Reproduce, exactly and in full, only the lines below from the one containing "(blockLanes ((List.range 136).map (BitVec.ofNat 8)))[17]" through the one containing "and V-N2. -/".

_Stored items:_
**********
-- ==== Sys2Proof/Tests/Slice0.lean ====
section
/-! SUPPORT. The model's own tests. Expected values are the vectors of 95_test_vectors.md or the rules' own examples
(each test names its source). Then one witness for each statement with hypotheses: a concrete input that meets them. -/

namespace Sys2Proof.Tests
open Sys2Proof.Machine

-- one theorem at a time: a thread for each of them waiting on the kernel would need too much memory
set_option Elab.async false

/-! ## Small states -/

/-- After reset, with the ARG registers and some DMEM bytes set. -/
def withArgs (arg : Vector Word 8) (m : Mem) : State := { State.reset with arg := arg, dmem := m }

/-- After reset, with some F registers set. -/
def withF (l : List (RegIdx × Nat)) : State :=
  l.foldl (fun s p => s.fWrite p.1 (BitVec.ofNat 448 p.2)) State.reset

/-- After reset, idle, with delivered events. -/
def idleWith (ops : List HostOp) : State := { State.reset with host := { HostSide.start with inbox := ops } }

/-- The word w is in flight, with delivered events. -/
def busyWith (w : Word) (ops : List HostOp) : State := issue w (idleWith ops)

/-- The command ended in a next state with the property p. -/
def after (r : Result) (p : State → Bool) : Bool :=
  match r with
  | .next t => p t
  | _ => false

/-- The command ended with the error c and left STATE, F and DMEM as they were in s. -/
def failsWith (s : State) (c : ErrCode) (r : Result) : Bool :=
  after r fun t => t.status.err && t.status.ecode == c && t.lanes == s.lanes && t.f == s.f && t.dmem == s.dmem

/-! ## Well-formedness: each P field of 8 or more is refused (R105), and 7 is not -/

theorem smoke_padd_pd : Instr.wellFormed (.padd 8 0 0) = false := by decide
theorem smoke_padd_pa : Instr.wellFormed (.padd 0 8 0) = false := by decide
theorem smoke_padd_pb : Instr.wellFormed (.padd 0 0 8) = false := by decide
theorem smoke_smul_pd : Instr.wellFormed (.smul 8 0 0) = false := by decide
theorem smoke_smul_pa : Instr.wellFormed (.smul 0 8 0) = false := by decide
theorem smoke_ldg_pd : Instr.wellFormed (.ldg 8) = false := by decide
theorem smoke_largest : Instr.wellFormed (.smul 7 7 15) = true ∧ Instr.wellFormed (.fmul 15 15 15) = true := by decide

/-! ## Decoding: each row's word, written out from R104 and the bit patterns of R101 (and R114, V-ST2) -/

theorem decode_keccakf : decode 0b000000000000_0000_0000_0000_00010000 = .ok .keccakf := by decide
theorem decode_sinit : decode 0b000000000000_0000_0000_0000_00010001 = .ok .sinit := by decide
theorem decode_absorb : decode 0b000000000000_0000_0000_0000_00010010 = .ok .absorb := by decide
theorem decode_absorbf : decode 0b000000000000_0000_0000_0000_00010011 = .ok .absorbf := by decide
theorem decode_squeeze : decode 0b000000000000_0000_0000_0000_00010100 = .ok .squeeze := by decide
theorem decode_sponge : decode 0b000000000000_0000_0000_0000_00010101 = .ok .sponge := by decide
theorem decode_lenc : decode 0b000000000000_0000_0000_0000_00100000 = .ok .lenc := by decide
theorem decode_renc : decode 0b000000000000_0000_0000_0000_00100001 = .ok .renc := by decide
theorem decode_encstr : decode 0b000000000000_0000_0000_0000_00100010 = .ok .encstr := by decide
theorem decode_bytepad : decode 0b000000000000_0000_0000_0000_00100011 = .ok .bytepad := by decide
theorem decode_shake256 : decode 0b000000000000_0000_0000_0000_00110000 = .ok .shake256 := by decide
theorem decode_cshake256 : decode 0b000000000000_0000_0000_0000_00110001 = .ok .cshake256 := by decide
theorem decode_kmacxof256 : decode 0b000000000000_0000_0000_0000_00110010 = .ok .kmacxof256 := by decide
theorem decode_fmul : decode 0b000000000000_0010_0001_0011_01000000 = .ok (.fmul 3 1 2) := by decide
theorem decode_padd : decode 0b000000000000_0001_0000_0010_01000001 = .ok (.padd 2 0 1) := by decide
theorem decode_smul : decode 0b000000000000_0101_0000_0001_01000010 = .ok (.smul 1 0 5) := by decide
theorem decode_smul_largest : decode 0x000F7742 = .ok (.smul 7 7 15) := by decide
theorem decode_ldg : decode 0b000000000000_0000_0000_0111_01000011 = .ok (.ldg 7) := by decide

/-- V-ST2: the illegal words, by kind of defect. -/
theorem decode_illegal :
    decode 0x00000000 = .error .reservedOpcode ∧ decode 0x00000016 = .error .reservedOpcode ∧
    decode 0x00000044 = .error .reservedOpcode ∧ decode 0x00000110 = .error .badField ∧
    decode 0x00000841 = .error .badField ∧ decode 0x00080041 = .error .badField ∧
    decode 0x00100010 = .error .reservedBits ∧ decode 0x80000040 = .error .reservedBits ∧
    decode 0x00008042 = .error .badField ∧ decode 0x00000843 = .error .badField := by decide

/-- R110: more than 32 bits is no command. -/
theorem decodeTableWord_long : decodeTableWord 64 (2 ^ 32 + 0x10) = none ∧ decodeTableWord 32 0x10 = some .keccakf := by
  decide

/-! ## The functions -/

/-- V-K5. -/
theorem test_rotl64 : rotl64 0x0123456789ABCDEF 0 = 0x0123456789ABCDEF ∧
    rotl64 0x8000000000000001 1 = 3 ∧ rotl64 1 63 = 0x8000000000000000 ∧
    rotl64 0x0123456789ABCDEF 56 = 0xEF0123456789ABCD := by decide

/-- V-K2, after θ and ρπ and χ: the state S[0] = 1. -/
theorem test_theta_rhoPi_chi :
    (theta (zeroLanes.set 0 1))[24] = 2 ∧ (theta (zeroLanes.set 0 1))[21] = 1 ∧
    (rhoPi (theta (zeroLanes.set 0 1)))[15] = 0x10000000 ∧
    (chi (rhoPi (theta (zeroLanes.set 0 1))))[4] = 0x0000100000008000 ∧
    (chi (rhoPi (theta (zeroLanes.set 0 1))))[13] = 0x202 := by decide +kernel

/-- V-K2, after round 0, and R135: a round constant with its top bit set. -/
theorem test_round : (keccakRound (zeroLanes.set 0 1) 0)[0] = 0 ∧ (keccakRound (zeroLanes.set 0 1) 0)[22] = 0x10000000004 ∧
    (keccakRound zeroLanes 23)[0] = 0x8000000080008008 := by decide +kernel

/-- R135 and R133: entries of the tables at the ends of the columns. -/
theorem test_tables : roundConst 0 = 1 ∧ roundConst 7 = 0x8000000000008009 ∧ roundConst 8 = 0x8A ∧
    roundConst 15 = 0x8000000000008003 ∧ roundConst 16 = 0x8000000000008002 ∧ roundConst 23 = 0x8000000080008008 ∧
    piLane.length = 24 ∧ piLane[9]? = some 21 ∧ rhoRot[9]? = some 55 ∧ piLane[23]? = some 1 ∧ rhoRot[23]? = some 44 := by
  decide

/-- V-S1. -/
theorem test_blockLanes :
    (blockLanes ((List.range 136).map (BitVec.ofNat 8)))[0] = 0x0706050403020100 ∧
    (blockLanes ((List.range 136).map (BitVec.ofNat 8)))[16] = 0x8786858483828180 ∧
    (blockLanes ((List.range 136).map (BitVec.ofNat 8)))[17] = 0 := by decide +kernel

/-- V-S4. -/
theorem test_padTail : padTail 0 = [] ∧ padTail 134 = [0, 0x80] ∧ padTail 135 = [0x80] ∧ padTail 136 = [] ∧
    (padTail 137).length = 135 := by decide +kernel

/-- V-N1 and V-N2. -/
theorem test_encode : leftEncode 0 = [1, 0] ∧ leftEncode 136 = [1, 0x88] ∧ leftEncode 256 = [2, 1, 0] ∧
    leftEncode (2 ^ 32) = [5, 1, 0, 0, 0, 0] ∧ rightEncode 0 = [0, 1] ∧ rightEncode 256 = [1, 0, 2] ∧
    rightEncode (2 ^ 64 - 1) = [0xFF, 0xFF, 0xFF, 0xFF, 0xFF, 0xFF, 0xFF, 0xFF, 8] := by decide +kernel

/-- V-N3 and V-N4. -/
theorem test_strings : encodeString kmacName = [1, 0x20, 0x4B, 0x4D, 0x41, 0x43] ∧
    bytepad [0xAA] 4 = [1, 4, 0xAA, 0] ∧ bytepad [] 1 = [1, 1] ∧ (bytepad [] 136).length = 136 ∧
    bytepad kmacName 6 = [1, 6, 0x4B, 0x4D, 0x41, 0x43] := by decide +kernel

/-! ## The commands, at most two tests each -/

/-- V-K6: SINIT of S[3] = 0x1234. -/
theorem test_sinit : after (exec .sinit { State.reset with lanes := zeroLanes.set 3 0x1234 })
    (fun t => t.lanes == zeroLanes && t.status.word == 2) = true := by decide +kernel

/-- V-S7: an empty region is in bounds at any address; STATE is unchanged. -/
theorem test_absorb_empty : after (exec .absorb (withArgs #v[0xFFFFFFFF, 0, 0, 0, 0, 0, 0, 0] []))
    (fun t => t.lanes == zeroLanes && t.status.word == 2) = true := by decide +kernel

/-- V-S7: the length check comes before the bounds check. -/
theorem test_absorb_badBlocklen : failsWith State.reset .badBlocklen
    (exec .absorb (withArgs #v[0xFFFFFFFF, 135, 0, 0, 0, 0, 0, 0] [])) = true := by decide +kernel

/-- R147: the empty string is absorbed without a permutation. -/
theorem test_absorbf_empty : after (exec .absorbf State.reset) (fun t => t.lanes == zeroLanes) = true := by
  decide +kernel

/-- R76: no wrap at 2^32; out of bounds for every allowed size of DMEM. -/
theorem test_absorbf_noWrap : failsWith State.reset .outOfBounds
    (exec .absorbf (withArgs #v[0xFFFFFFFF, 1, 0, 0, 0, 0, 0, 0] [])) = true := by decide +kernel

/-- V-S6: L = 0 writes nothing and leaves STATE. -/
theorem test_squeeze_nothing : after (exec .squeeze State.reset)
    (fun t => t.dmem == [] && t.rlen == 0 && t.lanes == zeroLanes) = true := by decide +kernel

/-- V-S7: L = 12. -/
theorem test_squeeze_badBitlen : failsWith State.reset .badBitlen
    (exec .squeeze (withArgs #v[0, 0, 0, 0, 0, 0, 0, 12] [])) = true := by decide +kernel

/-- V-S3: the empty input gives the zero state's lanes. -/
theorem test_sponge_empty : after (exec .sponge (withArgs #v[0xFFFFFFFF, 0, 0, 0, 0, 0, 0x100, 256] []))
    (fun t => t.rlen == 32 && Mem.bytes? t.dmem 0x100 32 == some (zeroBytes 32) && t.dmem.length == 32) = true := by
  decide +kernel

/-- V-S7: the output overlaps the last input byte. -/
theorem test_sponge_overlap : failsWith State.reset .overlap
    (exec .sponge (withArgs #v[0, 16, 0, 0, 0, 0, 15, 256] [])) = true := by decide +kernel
**********
_Expected answer:_
    (blockLanes ((List.range 136).map (BitVec.ofNat 8)))[17] = 0 := by decide +kernel

/-- V-S4. -/
theorem test_padTail : padTail 0 = [] ∧ padTail 134 = [0, 0x80] ∧ padTail 135 = [0x80] ∧ padTail 136 = [] ∧
    (padTail 137).length = 135 := by decide +kernel

/-- V-N1 and V-N2. -/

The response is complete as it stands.